The CpG island (CGI) is detected by R package makeCGI (34), which fits two HMMs on GC content and the ratio of observed vs. expected CpG (obsExp) iteratively. CGI is defined using 0.99 as posterior probability threshold by default. All promoter regions were classified to CGI promoters or non-CGI promoters based on whether overlap with the defined CGIs.

RESULTS

Design of CGT-seq

To select appropriate epigenetic marks for capture, we started by characterizing the genomic distribution of different epigenetic marks. ChIP-seq was performed for the major epigenetic marks surrounding genes in monocot model plant rice. Different modifications preferentially locate in different genic regions and mark different sets of genes (Figure 1A). H3K4me3 tends to be present surrounding transcription start site (TSS), while other modifications occur mostly in the gene body. Similar profiles were observed in other monocot (wheat and maize) and dicot (Arabidopsis and tree cotton) plants (Supplemental Figure S1), indicating the binding profiles are relatively conserved in higher plants. H3K27me3 preferentially marks repressed genes, while other modifications are associated with active expression (Figure 1B and Supplemental Figures S2 and S3). Of 30 808 high confidence rice genes, 89% are enriched for at least one of these modifications (Supplemental Figure S2B). Combinations of these marks provide useful resources for capturing both intragenic and regulatory sequences of genes with a broad range of expression levels. Accordingly, we designed an experimental and computational pipeline for re-construction of the core genome (pipeline shown in Figure 1C). Briefly, ChIP-seq of different marks was performed, sequencing reads of each modification were assembled and further merged. Next, reads from all modifications were mapped to the assembled contigs derived from the previous step, and paired sequencing reads were used to join contigs into scaffolds. All reads were re-mapped to the scaffolds, gaps were filled and scaffolds were extended (see Materials and Methods). All scripts are available on CGT-seq website: http://bioinfo.sibs.ac.cn/zhanglab/cgt-seq/index.htm.

Figure 1.

Design of CGT-seq. (A) ChIP-seq read distribution of epigenetic marks surrounding genes in rice (japonica cultivar JZ-1560).

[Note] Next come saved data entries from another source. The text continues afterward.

-- ==== Sys2Proof/Syntax.lean ====
section
/-! DEFINITION. The syntax: operands, and the one inductive of the table's 304 rows. The first 188
rows are words of the compute cores, the eight from `rfetch` to `qbind` are words of the scheduler
cores, and the others are the steps of the part's other agents (95_what_each_step_holds.md), whose
parameters say where the step takes place and what arrives from outside. -/
namespace Sys2Proof

/-- The common fields of a compute-core word (02 Table 2.1). -/
structure Common where
  tw : BitVec 4
  ew : BitVec 4
  ts : BitVec 4
  es : BitVec 4
  deriving DecidableEq, Repr, Inhabited

/-- A scalar specifier (02 Table 2.14). -/
inductive Spec where
  | s (n : BitVec 5)
  | q (y : Sq)
  | li (n : BitVec 3)
  deriving DecidableEq, Repr, Inhabited

/-- The direction of a tile line (02 R38). -/
inductive Dir where
  | row | col | diag | anti
  deriving DecidableEq, Repr, Inhabited

/-- A line specifier in the tile form (02 Table 2.15). -/
structure TileLine where
  tile : BitVec 6
  dir : Dir
  idx : BitVec 3
  deriving DecidableEq, Repr, Inhabited

/-- A line specifier of either form (02 R38). -/
inductive Line where
  | tile (t : TileLine)
  | gen (g : BitVec 3)
  deriving DecidableEq, Repr, Inhabited

/-- Operations of AMO, RED and REDUCE (07 Table 7.6). -/
inductive AmoOp where
  | swap | add | and | or | xor | min | max | minu | maxu | fadd | fmin | fmax
  deriving DecidableEq, Repr, Inhabited

/-- Operations of VFRED and VFSCAN (10 Table 10.2). -/
inductive RedOp where
  | sum | max | min
  deriving DecidableEq, Repr, Inhabited

/-- Operations of VIRED (10 Table 10.2). -/
inductive IRedOp where
  | add | min | max | and | or | xor
  deriving DecidableEq, Repr, Inhabited

/-- The kind of an access that is translated (14 Table 14.3, access). -/
inductive Access where
  | read | write | exec | atomic
  deriving DecidableEq, Repr, Inhabited

/-- Who writes a control register (15 R371, R373, 22 R422). -/
inductive Writer where
  | sched (core : Nat)
  | vesper
  | host (fn : Nat)
  deriving DecidableEq, Repr, Inhabited

/-- An access of a control register: who makes it, and of how many bytes. -/
structure RegAccess where
  who : Writer
  size : Nat
  deriving DecidableEq, Repr, Inhabited

/-- The uncorrectable words that a scrub pass meets (06 R141): of the core, each by slot, tile or scratchpad, and place,
and of the L2 slices, by physical address. -/
structure ScrubFound where
  cells : List (Nat × Bool × Nat)
  lines : List Nat
  deriving DecidableEq, Repr, Inhabited

/-- The side a Vesper command comes from (22 R431, R432). -/
inductive Side where
  | host | sideBand
  deriving DecidableEq, Repr, Inhabited

/-- Why a pre-emption is requested (14 R357). -/
inductive StopWhy where
  | window | tileTime | move | yield | firmware | power
  deriving DecidableEq, Repr, Inhabited

/-- What a debugger does to an unlocked context (23 Table 23.5): halt it, release it, and read or write its image, by scalar
register, restart address, byte of scratchpad, special register, cell of a tile, and quarter of a predicate. -/
inductive DebugOp where
  | halt
  | release
  | readReg (y : Sq) (n : Nat)
  | writeReg (y : Sq) (n : Nat) (v : Word)
  | readPc (y : Sq)
  | writePc (y : Sq) (v : VA)
  | readSpad (addr : Nat)
  | writeSpad (addr : Nat) (v : Byte)
  | readSr (y : Sq) (n : Nat)
  | writeSr (n : Nat) (v : Word)
  | readCell (z row col : Nat)
  | writeCell (z row col : Nat) (v : BitVec 32)
  | readPred (p i : Nat)
  | writePred (p i : Nat) (v : Word)
  deriving DecidableEq, Repr, Inhabited
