/-! ### Dependence counters (12 R293, R294) -/

/-- A task's view of one counter: whether it is met now, with what its last write handed over. -/
def Dram.meets (d : Dram) (pa thr : Nat) (k : Carry) : Option Carry :=
  if thr ≤ d.bytes.num pa 8 then some (k.join ⟨(d.line pa).wts, relRead d.rel pa 8⟩) else none

/-- A task after its bank units have looked at its counters (R294): met dependences stay met. -/
def Task.noted (d : Dram) (t : Task) : Task :=
  let field (o : Nat) : Nat := leNat ((t.bytes.drop o).take 8)
  let n := leNat ((t.bytes.drop 1).take 1) / 4 % 4
  let t := if t.met0 || decide (n = 0) then t else
    match d.meets t.dep0 (field 24) t.carry with
    | some k => { t with met0 := true, carry := k }
    | none => t
  if t.met1 || decide (n ≤ 1) then t else
    match d.meets t.dep1 (field 40) t.carry with
    | some k => { t with met1 := true, carry := k }
    | none => t

/-- The dependence checks that follow a write to device memory (R294). -/
def State.noteCounters (s : State) : State :=
  { s with tasks := s.tasks.map fun e => (e.1, e.2.noted s.dram) }

/-- Physical addresses at which memory is fitted (01 R15): 64 GiB, or 128 GiB. DEDUCED, safe: log 19. -/
def fitted (pa : Nat) : Bool := decide (pa < 2 ^ 36) || (Config.fitted128 && decide (pa < 2 ^ 37))

/-! ### Slices (08 R188, 01 R15) -/

/-- Number of set bits below a bound. -/
def countBits (v : Nat) (n : Nat) : Nat := ((List.range n).filter fun i => v.testBit i).length

/-- The place of the `k`-th set bit, counted upwards from 0. -/
def nthBit (v n k : Nat) : Option Nat := ((List.range n).filter fun i => v.testBit i)[k]?

/-- A partition that owns nothing, at the reset values of 15 Table 15.10. -/
def PartSt.empty : PartSt :=
  { (default : PartSt) with w0 := 100 }

/-- A guest at the reset values of 15 Table 15.9. -/
def Guest.empty : Guest := { (default : Guest) with w0 := 1#64 <<< 32, e0 := 1#64 <<< 32 }

/-- A partition. -/
def State.part (s : State) (p : Nat) : PartSt := s.parts.get PartSt.empty p

/-- A guest. -/
def State.guest (s : State) (g : Nat) : Guest := s.guests.get Guest.empty g

/-- The partition of a guest (15 Table 15.9), as in effect since the last frame start (R391). -/
def Guest.part (g : Guest) : Nat := (g.e0.extractLsb' 43 3).toNat

/-- Logical slices of a partition (01 R15). -/
def PartSt.sliceCount (p : PartSt) : Nat := countBits p.slices.toNat 32

/-- The home of a physical address (08 R188): a logical slice of the partition. -/
def homeSlice (p : PartSt) (pa : Nat) : Nat :=
  if p.sliceCount = 0 then 0
  else ((List.range 9).foldl (fun a k => a + pa / 2 ^ (7 + 5 * k) % 32) 0) % p.sliceCount

/-- Device memory at the home of an address in a partition: a line of a slice that lost ways while the part ran has, until
it is listed, the slice's eviction mark as both times (15 R398). -/
def State.home (s : State) (part pa : Nat) : Dram :=
  let d := s.dram
  let p := s.part part
  if d.marks.isEmpty || (d.lines.find (pa / 128)).isSome then d
  else match nthBit p.slices.toNat 32 (homeSlice p pa) with
    | none => d
    | some k =>
      let m := max d.mark (d.marks.get 0 k)
      { d with lines := d.lines.put d.unlisted (pa / 128) ⟨m, m⟩ }

/-- The lease length of a guest's load (07 R148, R150). -/
def State.leaseLen (s : State) (g pa : Nat) : Nat :=
  let gu := s.guest g
  if ((gu.waysEff.get 0 (homeSlice (s.part gu.part) pa)).extractLsb' 0 16) = 0 then 0 else 32

/-! ### Windows (22 R423, R427) -/

/-- A function at the reset values of 22 Table 22.2. -/
def HostFn.empty : HostFn := { (default : HostFn) with int := 0x48 }

/-- The host function of a guest (01 R19): guests 8 to 199 are virtual functions 1 to 192. -/
def fnOfGuest (g : Nat) : Option Nat := if 8 ≤ g then some (g - 7) else none

/-- A function's registers. -/
def State.fn (s : State) (n : Nat) : HostFn := s.fns.get HostFn.empty n

/-- Bus addresses lie in an enabled outbound window of the guest's function (R423). DEDUCED, unsafe: log 25. -/
def State.outwinOk (s : State) (g a n : Nat) : Bool :=
  match fnOfGuest g with
  | none => false
  | some f => (List.range 4).any fun w =>
      let b := ((s.fn f).outBase.get 0 w).toNat
      decide (b ≤ a) && decide (a + n ≤ b + ((s.fn f).outSize.get 0 w).toNat)

/-- A Walzel link carries flits (22 R428, Table 15.1c). -/
def State.peerUp (s : State) : Bool := (s.links.wz.get 0 0).getLsbD 0 || (s.links.wz.get 0 1).getLsbD 0

/-- The peer's physical address of an address in a partition's peer window (22 R427). -/
def State.peerAddr (s : State) (p a n : Nat) : Option Nat :=
  if a + n ≤ (s.peerSize.get 0 p).toNat then some ((s.peerBase.get 0 p).toNat + a) else none

/-! ### Scopes (07 R163 to R166) -/

/-- The intersection of two memberships: both must contain (R160). -/
def Members.inter (a b : Members) : Members :=
  { cores := a.cores &&& b.cores
    slices := a.slices &&& b.slices
    host := a.host && b.host
    peer := a.peer && b.peer
    only := match a.only, b.only with
      | none, o => o
      | o, none => o
      | some x, some y => if x = y then some x else some 256 }

/-- Whether a membership contains the core of a context (R163, R164). -/
def Members.hasCore (m : Members) (core slot : Nat) : Bool :=
  m.cores.getLsbD core && (match m.only with | none => true | some k => k == core * 4 + slot)

/-- All cores of a partition, from its lending pairs (01 R11). -/
def PartSt.cores (p : PartSt) : BitVec 64 :=
  (List.range 64).foldl (fun a n =>
    if p.pairs.getLsbD (n / 32 * 16 + n % 32 / 8 * 4 + n % 8 / 2) then a ||| (1#64 <<< n) else a) 0

/-- The members that an entry names (R164 for the fixed ones). -/
def State.scopeMembers (s : State) (core slot n : Nat) : Members :=
  let c := s.ctx core slot
  let p := s.part c.part
  match n with
  | 0 => ⟨1#64 <<< core, 0, false, false, some (core * 4 + slot)⟩
  | 1 => ⟨1#64 <<< core, 0, false, false, none⟩
  | 2 => ⟨p.cores, BitVec.ofNat 32 (2 ^ p.sliceCount - 1), false, false, none⟩
  | 3 => ⟨p.cores, BitVec.ofNat 32 (2 ^ p.sliceCount - 1), true, true, none⟩
  | _ => (c.scopes.get Scope.empty n).m

/-- Whether an entry is stale (R166). -/
def Ctx.stale (c : Ctx) (n : Nat) : Bool := decide (4 ≤ n) && (c.scopes.get Scope.empty n).stale

/-- A membership that covers nothing: it contains no core (R163). -/
def Members.none_ (m : Members) : Bool := m.cores == 0 || m.only == some 256

/-- What a release at a scope publishes of what a sequencer has acquired (R160, R161). What a gathered line acquired
lies in scratchpad, which no release reaches (R162), and a release at an empty scope covers nothing (R163). -/
def Know.release (k : Know) (m : Members) : Know :=
  if m.none_ then [] else (k.filter fun e => e.part.isNone).map fun e => { e with m := m, direct := false }

/-- What an acquire at a scope takes of releases that it reads from (R160); one at an empty scope, or at one that shares
no core with the release's, takes nothing (R163). -/
def Know.acquire (k : Know) (m : Members) : Know :=
  (k.map fun e => { e with m := e.m.inter m, direct := false }).filter fun e => !e.m.none_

Shown along the y axis is the read density normalized by the sequencing depth (RPM, read per million mapped read). Regions ranging from 1 kb up- to 1 kb down-stream of gene body were shown. TSS, transcription start site. TES, transcription end site. (B) RNA-seq and ChIP-seq read density of H3K4me3 and H3K27me3 marks surrounding 33 808 genes expressed in at least one tissue. Regions ranging from 6 kb up to 6 kb downstream of TSS was used. (C) Workflow for enrichment and de novo assembly of the core genome. ChIP-seq was performed for selected epigenetic marks, followed by DSN normalized library and massively parallel sequencing. The sequencing reads were assembled to contigs based on De Bruijn graph. Contigs from different modifications were merged together and scaffolds were constructed with paired-end information. Further gap filling and extension were guided by reads mapped to the scaffolds. *DSN normalized library was introduced as an improvement of uniformity in discussion.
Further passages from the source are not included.